What you need to do:
Please print the entries below exactly, from the line with "constructor" through the line with "(R56, R69). -/", including both of those lines and leaving out all others.
┌──
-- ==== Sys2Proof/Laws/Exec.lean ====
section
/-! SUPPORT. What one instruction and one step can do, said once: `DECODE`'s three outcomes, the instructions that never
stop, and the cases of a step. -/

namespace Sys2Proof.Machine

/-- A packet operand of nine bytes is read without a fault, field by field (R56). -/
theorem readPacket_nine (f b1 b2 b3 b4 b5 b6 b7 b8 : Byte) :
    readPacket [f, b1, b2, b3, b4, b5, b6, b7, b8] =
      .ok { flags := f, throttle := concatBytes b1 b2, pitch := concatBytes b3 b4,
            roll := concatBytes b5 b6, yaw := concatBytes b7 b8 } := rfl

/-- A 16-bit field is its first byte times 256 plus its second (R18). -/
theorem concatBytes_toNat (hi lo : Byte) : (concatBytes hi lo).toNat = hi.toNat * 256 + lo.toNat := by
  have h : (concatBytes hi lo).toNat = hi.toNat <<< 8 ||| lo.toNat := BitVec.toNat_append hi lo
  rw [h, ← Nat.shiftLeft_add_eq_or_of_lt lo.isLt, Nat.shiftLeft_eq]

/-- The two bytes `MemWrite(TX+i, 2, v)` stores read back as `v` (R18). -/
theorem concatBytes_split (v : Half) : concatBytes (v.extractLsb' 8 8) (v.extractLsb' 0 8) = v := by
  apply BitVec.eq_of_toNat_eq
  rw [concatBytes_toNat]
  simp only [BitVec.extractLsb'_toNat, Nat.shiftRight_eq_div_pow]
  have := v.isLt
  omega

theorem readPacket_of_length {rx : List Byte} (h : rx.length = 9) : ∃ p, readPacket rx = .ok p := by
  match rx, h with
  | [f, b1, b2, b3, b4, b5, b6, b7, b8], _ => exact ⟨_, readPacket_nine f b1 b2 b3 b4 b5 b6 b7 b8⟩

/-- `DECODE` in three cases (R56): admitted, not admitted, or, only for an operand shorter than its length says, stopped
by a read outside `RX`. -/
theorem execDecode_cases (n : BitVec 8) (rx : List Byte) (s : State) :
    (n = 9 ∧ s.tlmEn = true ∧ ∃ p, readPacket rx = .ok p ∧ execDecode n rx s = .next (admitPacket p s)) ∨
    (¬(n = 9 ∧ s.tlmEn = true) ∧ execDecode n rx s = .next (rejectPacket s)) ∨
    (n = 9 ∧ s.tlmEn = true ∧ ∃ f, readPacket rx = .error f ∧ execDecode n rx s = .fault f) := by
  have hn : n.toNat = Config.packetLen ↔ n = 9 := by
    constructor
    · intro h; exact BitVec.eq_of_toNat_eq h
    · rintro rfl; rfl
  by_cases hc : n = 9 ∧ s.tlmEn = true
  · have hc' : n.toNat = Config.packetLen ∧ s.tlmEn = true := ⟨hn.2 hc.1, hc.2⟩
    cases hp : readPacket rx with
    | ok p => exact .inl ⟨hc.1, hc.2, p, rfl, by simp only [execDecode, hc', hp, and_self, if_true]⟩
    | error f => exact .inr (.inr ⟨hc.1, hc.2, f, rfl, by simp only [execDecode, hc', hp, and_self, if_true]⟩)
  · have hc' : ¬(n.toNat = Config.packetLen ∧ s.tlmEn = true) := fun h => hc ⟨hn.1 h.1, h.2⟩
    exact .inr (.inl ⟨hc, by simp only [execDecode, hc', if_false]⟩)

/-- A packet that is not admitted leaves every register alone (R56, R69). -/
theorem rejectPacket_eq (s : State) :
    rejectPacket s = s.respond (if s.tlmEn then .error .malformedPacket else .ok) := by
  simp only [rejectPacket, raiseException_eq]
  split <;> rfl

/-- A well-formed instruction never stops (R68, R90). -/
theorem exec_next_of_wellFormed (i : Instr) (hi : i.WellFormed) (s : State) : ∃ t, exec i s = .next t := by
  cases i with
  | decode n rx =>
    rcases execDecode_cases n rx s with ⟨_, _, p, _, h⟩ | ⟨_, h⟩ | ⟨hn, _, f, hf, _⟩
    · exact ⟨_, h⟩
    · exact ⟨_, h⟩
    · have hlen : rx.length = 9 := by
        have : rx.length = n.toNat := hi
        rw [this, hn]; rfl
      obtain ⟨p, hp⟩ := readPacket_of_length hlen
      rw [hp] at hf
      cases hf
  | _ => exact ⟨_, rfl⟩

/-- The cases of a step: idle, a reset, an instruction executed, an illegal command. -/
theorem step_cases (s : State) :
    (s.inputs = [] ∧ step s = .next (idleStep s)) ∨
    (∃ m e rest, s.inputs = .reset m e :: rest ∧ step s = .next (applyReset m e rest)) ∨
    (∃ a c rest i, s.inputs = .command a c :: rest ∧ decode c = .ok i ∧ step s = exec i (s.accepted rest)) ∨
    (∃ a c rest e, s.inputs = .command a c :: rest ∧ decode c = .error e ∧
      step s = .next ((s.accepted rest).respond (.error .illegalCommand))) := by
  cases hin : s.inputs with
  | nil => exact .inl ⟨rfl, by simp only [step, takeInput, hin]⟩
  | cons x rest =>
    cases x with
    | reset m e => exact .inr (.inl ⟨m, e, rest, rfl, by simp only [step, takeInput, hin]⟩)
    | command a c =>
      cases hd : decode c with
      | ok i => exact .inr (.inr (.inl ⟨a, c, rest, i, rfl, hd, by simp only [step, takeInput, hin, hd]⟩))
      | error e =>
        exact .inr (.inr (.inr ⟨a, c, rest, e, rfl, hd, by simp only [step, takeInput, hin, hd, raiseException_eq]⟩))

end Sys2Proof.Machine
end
└──
Result:
    constructor
    · intro h; exact BitVec.eq_of_toNat_eq h
    · rintro rfl; rfl
  by_cases hc : n = 9 ∧ s.tlmEn = true
  · have hc' : n.toNat = Config.packetLen ∧ s.tlmEn = true := ⟨hn.2 hc.1, hc.2⟩
    cases hp : readPacket rx with
    | ok p => exact .inl ⟨hc.1, hc.2, p, rfl, by simp only [execDecode, hc', hp, and_self, if_true]⟩
    | error f => exact .inr (.inr ⟨hc.1, hc.2, f, rfl, by simp only [execDecode, hc', hp, and_self, if_true]⟩)
  · have hc' : ¬(n.toNat = Config.packetLen ∧ s.tlmEn = true) := fun h => hc ⟨hn.1 h.1, h.2⟩
    exact .inr (.inl ⟨hc, by simp only [execDecode, hc', if_false]⟩)

/-- A packet that is not admitted leaves every register alone (R56, R69). -/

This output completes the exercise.